T cells are a major component of the adaptive immune system, which forms a kind of memory of the pathogens it reacts to. Some types of T cells can also have an influence on the innate immune system, which reacts to all foreign substances in the same way. T helper cells are known to produce inflammatory molecules called cytokines that can recruit other immune cells to the site of an infection, initiating an immune response. But new research has identified a specific type of T cell - Th17 cells - that release cytokines that affect the innate immune system. The work also revealed how those cytokines are generated. The research has suggested that Th17 could be involved in autoimmune diseases and fungal infections. The findings have been reported in Nature Immunology.
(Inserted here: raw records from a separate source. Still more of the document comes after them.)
/-- In the end every node but the last is a child, once, and stands below its parent. -/
theorem mergeLoop_perm (n : Nat) (fuel seq : Nat) (pre : List TreeNode) (q : List Pending)
    (hpre : pre.length = n + seq)
    (hb : pre.length + q.length ≤ 2 ^ 22) (hf : q.length ≤ fuel + 1) (h : LoopInv n pre q) (hq : q ≠ [])
        (hlast : ∀ x, q = [x] → x.idx = pre.length - 1) (hp : pre ≠ [])
    (hc : ∀ i node, pre[i]? = some node → ∀ c ∈ childrenOf node, c < i) :
    let nodes := pre ++ mergeLoop n fuel seq q
    (nodes.flatMap childrenOf).Perm (List.range (nodes.length - 1)) ∧
        (∀ i node, nodes[i]? = some node → ∀ c ∈ childrenOf node, c < i) := by
  induction fuel generalizing seq pre q with
  | zero =>
    match q, h, hq with
    | [x], h, _ =>
      simp only [mergeLoop, List.append_nil]
      refine ⟨?_, hc⟩
      have := h.perm
      have hl : 0 < pre.length := List.length_pos_iff.2 hp
      rw [show pre.length = (pre.length - 1) + 1 by omega, List.range_succ] at this
      simp only [List.map_cons, List.map_nil, hlast x rfl] at this
      exact (List.perm_append_right_iff _).1 this
    | _ :: _ :: _, h, _ => simp at hf
  | succ fuel ih =>
    match q, h, hq with
    | [x], h, _ =>
      simp only [mergeLoop, List.append_nil]
      refine ⟨?_, hc⟩
      have := h.perm
      have hl : 0 < pre.length := List.length_pos_iff.2 hp
      rw [show pre.length = (pre.length - 1) + 1 by omega, List.range_succ] at this
      simp only [List.map_cons, List.map_nil, hlast x rfl] at this
      exact (List.perm_append_right_iff _).1 this
    | a :: b :: q, h, _ =>
      simp only [List.length_cons] at hb hf
      obtain ⟨hi, hw⟩ := h.step (by omega) (by omega)
      have hseq : pre.length - n = seq := by omega
      rw [hseq, hpre] at hi
      have e : pre ++ mergeLoop n (fuel + 1) seq (a :: b :: q) =
          (pre ++ [TreeNode.internal (a.weight + b.weight) (BitVec.ofNat 22 a.idx) (BitVec.ofNat 22 b.idx)]) ++
          mergeLoop n fuel (seq + 1) (enqueue ⟨n + seq, a.weight + b.weight, 1, seq⟩ q) := by
        simp [mergeLoop]
      have hal := h.idx_lt a (by simp)
      have hbl := h.idx_lt b (by simp)
      have := ih (seq + 1) (pre ++ [TreeNode.internal (a.weight + b.weight) (BitVec.ofNat 22 a.idx)
          (BitVec.ofNat 22 b.idx)]) (enqueue ⟨n + seq, a.weight + b.weight, 1, seq⟩ q)
          (by simp; omega) (by simp; omega) (by simp; omega) hi
              (by intro hh; have := congrArg List.length hh; simp at this)
          (by
            intro x hx
            have hx' : x ∈ enqueue ⟨n + seq, a.weight + b.weight, 1, seq⟩ q := by rw [hx]; simp
            have hlen := congrArg List.length hx
            simp at hlen
            subst hlen
            simp [enqueue] at hx
            rw [← hx]; simp; omega)
          (by simp)
          (by
            intro i node hn c hcc
            rcases Nat.lt_or_ge i pre.length with hl | hl
            · rw [List.getElem?_append_left hl] at hn; exact hc i node hn c hcc
            · rcases Nat.eq_or_lt_of_le hl with rfl | hl
              · simp at hn
                subst hn
                simp [childrenOf] at hcc
                rcases hcc with rfl | rfl
                · exact Nat.lt_of_le_of_lt (Nat.mod_le _ _) hal
                · exact Nat.lt_of_le_of_lt (Nat.mod_le _ _) hbl
              · rw [List.getElem?_eq_none (by simp; omega)] at hn; cases hn)
      simp only [← e] at this
      exact this

/-! ## Where it starts -/

theorem mem_leafPendings (i : Nat) (t : Table) (x) (h : x ∈ leafPendings i t) : ∃ j e, t[j]? = some e ∧ x =
    ⟨i + j, e.2.setWidth 85, 0, e.1.toNat⟩ := by
  induction t generalizing i with
  | nil => simp [leafPendings] at h
  | cons e t ih =>
    simp only [leafPendings, List.mem_cons] at h
    rcases h with rfl | h
    · exact ⟨0, e, rfl, rfl⟩
    · obtain ⟨j, e', h1, rfl⟩ := ih _ h
      exact ⟨j + 1, e', by simpa using h1, by simp; omega⟩

theorem leafPendings_map_idx (i : Nat) (t : Table) : (leafPendings i t).map Pending.idx =
    List.range' i t.length := by
  induction t generalizing i with
  | nil => rfl
  | cons e t ih => simp [leafPendings, ih, List.range'_succ]

theorem leafPendings_sum (i : Nat) (t : Table) : ((leafPendings i t).map (fun x => x.weight.toNat)).sum =
    (t.map (fun e => e.2.toNat)).sum := by
  induction t generalizing i with
  | nil => rfl
  | cons e t ih => simp [leafPendings, ih]; omega

theorem leafPendings_keys (i : Nat) (t : Table) (h : tableSorted t = true) : (leafPendings i t).Pairwise
    (fun a b => a.key ≠ b.key) := by
  induction t generalizing i with
  | nil => simp [leafPendings]
  | cons e t ih =>
    rw [tableSorted_cons] at h
    simp only [leafPendings, List.pairwise_cons]
    refine ⟨?_, ih _ h.2⟩
    intro x hx
    obtain ⟨j, e', h1, rfl⟩ := mem_leafPendings _ _ _ hx
    have := h.1 e' (List.mem_of_getElem? h1)
    simp only [Pending.key, ne_eq, Prod.mk.injEq, not_and]
    intro _ _ hc
    rw [BitVec.lt_def] at this; omega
This work has shown that Th17 cells (discussed in the video below) are a subset of T cells that release a cytokine called IL-1α, which is a powerful promoter of inflammation. But this cytokine has previously been shown to be a part of the innate immune system, noted study leader Professor Christina Zielinski, head of the Department of Infection Immunology at Leibniz-HKI.
IL-1α sends a potent signal that the body is under threat; even very tiny amounts of it can cause a fever, added Zielinski. Researchers suspect that IL-1α plays a role in autoimmune diseases such as juvenile rheumatoid arthritis.
The investigators set out to learn how T cells produce and release IL-1α. They found that these T cells contain a complex known as the inflammasome, and it plays a central role in the process. The inflammasome is a well-known complex, but this is a newly identified role for it.
"Until now, it was unknown that human T cells had such an inflammasome and that it could be repurposed to produce IL-1α," Zielinski said.
Additional work revealed that a molecule called gasdermin E is moving IL-1α out of the Th17 cells. Gasdermin E can form holes in the membranes of cells, and this is a totally novel mode of transport for inflammatory molecules moving out of T cells.
Only certain Th17 cells are actually making IL-1α, however. There are other types of T helper cell types that don't generate the inflammatory cytokine.
Th17 cells are also crucial to fighting fungal infections, Zielinski said. Knowing that, the researchers found that Th17 cells that respond to the pathogenic yeast Candida albicans can secrete IL-1α. The researchers suggested that Th17 cells are probably important to fighting Candida infections
Now the scientists want to know if gasdermin E gets involved when T cells fight other types of infections.